10.7.1 Routing Cache
Whenever IP routing, you must first check if there is a matching route in the routing cache. If there is no matching route in the routing cache, you have to find routing from the Forwarding Information Database. If there is no route there, the IP package will send failed and inform the application. If routing in the Forwarding Information Database is found in the routing cache, you will generate a new item for some routes and added to the routing cache. The routing cache is a table (IP_RT_HASH_TABLE), which includes a pointer to the RTABLE data structure chain. The HASH function uses the least most important two bytes in the IP address to index from the routing table. These two bytes are different from the best HASH value provided by the purpose. The first RTABLE item contains routing information, the destination IP address, used to reach the network device of the IP address, the maximum value of the information size, and the like. It also has a Reference Count, a usage country and a last time information (in Jiffies). Reference Count After each route is increased, the number of network connections used to display the route. It decreases when the application stops using the route. Useage count increases during each lookup route to sort the RTABLE item in its HASH chain. The last time information for all items in the routing cache will be periodically checked to determine if RTABLE is already old. If a certain route is not used recently, discard it from the routing cache. Since routing in the routing cache is in an orderly, the common route will be ranked in front of the HASH chain. This means finding these routes more quickly. 10.7.2 The Forwarding Information Database
Figure 10.5: The Forwarding Information Database
Forwarding Information Database (shown in Figure 10.5) contains IP routing on the current time of the current system. It is a very complex data structure, despite reasonable and effective arrangements, it is still not a fast database. In particular, you will be very slow when you look at the IP package for each of this database. This is why you want to use routing cache: Accelerate the transfer of IP packets with known good routes. The routing in the routing cache is derived from the Forwarding Information Database.

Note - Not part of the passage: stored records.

-- ==== Sys2Proof/Machine/Operands.lean ====
section
/-! DEFINITION. The twelve addressing modes (rules R134 to R147) and the frame of an instruction (rules R130, R133). The
operand bytes have been fetched when an operand is resolved: they stand in the `Operand`, and `PC` is past them (log
16). -/

namespace Sys2Proof.Machine

/-- Where an instruction's operand is. -/
inductive Loc where
  /-- No address: mode IMP; the shifts then operate on `A` (R134). -/
  | none
  /-- The immediate byte, the second byte of the instruction (R135). -/
  | value (v : Byte)
  /-- The effective address `ea`. -/
  | mem (ea : Addr)
  deriving DecidableEq, Repr

/-- What `Resolve(mode)` returns (R130): the place of the operand, whether the indexed address is in another page than
its base, and the high byte of the unindexed address. -/
structure Resolved where
  loc : Loc
  crossed : Bool
  baseHi : Byte
  deriving DecidableEq, Repr

/-- The effective address, for the modes that have one. -/
def Resolved.ea (r : Resolved) : Addr :=
  match r.loc with
  | .mem ea => ea
  | _ => 0#16

/-- A resolution at `ea` that reports no crossing. -/
def Resolved.at (ea : Addr) : Resolved := ⟨.mem ea, false, 0#8⟩

/-- A resolution at `base` indexed by `i` (R141, R144, R145, R146). -/
def Resolved.indexed (base : Addr) (i : Byte) : Resolved :=
  let ea := base + zext i
  ⟨.mem ea, decide (hi ea ≠ hi base), hi base⟩

/-- The word at the zero-page pointer `p`, low byte first; the high byte comes from `p + 1` within the zero page (R140,
R141). -/
def zeroPagePointer (s : State) (p : Byte) : Addr × State :=
  let l := busRead s (zext p)
  let h := busRead l.2 (zext (p + 1#8))
  (cat h.1 l.1, h.2)

/-- The word at the pointer `a` of JMP indirect; the high byte comes from the same page as the low byte (R142). -/
def samePagePointer (s : State) (a : Addr) : Addr × State :=
  let l := busRead s a
  let h := busRead l.2 (cat (hi a) (lo a + 1#8))
  (cat h.1 l.1, h.2)

/-- `Resolve(mode)` (R134 to R145), after the operand bytes. -/
def resolve (s : State) (o : Operand) : Resolved × State :=
  match o with
  | .imp => (⟨.none, false, 0#8⟩, s)
  | .imm d => (⟨.value d, false, 0#8⟩, s)
  | .zp0 d => (.at (zext d), s)
  | .zpx d => (.at (zext (d + s.cpu.x)), s)
  | .zpy d => (.at (zext (d + s.cpu.y)), s)
  | .rel d => (.at (s.cpu.pc + sext d), s)
  | .izx d =>
    let q := zeroPagePointer s (d + s.cpu.x)
    (.at q.1, q.2)
  | .izy d =>
    let q := zeroPagePointer s d
    (.indexed q.1 s.cpu.y, q.2)
  | .ind a =>
    let q := samePagePointer s a
    (.at q.1, q.2)
  | .abs a => (.at a, s)
  | .abx a => (.indexed a s.cpu.x, s)
  | .aby a => (.indexed a s.cpu.y, s)

/-- `M`: the operand byte (R14). -/
def readOperand (s : State) (r : Resolved) : Byte × State :=
  match r.loc with
  | .none => (s.cpu.a, s)
  | .value v => (v, s)
  | .mem ea => busRead s ea

/-- The write of an operand's place: `A` in mode IMP, memory at `ea` (R200). An immediate has no place to write. -/
def writeOperand (s : State) (r : Resolved) (v : Byte) : State :=
  match r.loc with
  | .none => s.setA v
  | .value _ => s
  | .mem ea => busWrite s ea v

/-- The frame of every instruction (R130, R133): `cpu.cyc <- base`, resolve, operate, and one more cycle when the
indexed address crosses a page and the operation may need it (`extra`). -/
def runInstr (base : Nat) (extra : Bool) (o : Operand) (body : State → Resolved → State) (s : State) : State :=
  let q := resolve (s.setCyc base) o
  (body q.2 q.1).addCyc (bitNat (q.1.crossed && extra))

end Sys2Proof.Machine
end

Each IP subnet describes a FIB_ZONE structure. The FIB_ZONE HASH table points to these structures. The Hash index is derived from the IP subnet mask. All routing to the same subnet is described by the FIB_NODE and FIB_INFO structure, which queues in the FZ_LIST of each FIB_ZONE structure. If the number of routes in this subnet increases, a Hash table is generated so that the lookup FIB_NODE structure is easier.
There are multiple routes to the same subnet, which may pass through one of the plurality of gateways. The IP routing layer does not allow with the same gateway to have more than one route to one subnet. In other words, if there are multiple routes to the same subnet, each route must be used to use a different gateway. There is a metric structure associated with each route. It is used to measure how excellent in this route. A route METRIC is essentially its number of IP subnets passing before arriving at the target subnet. The larger the metric, the worse the route.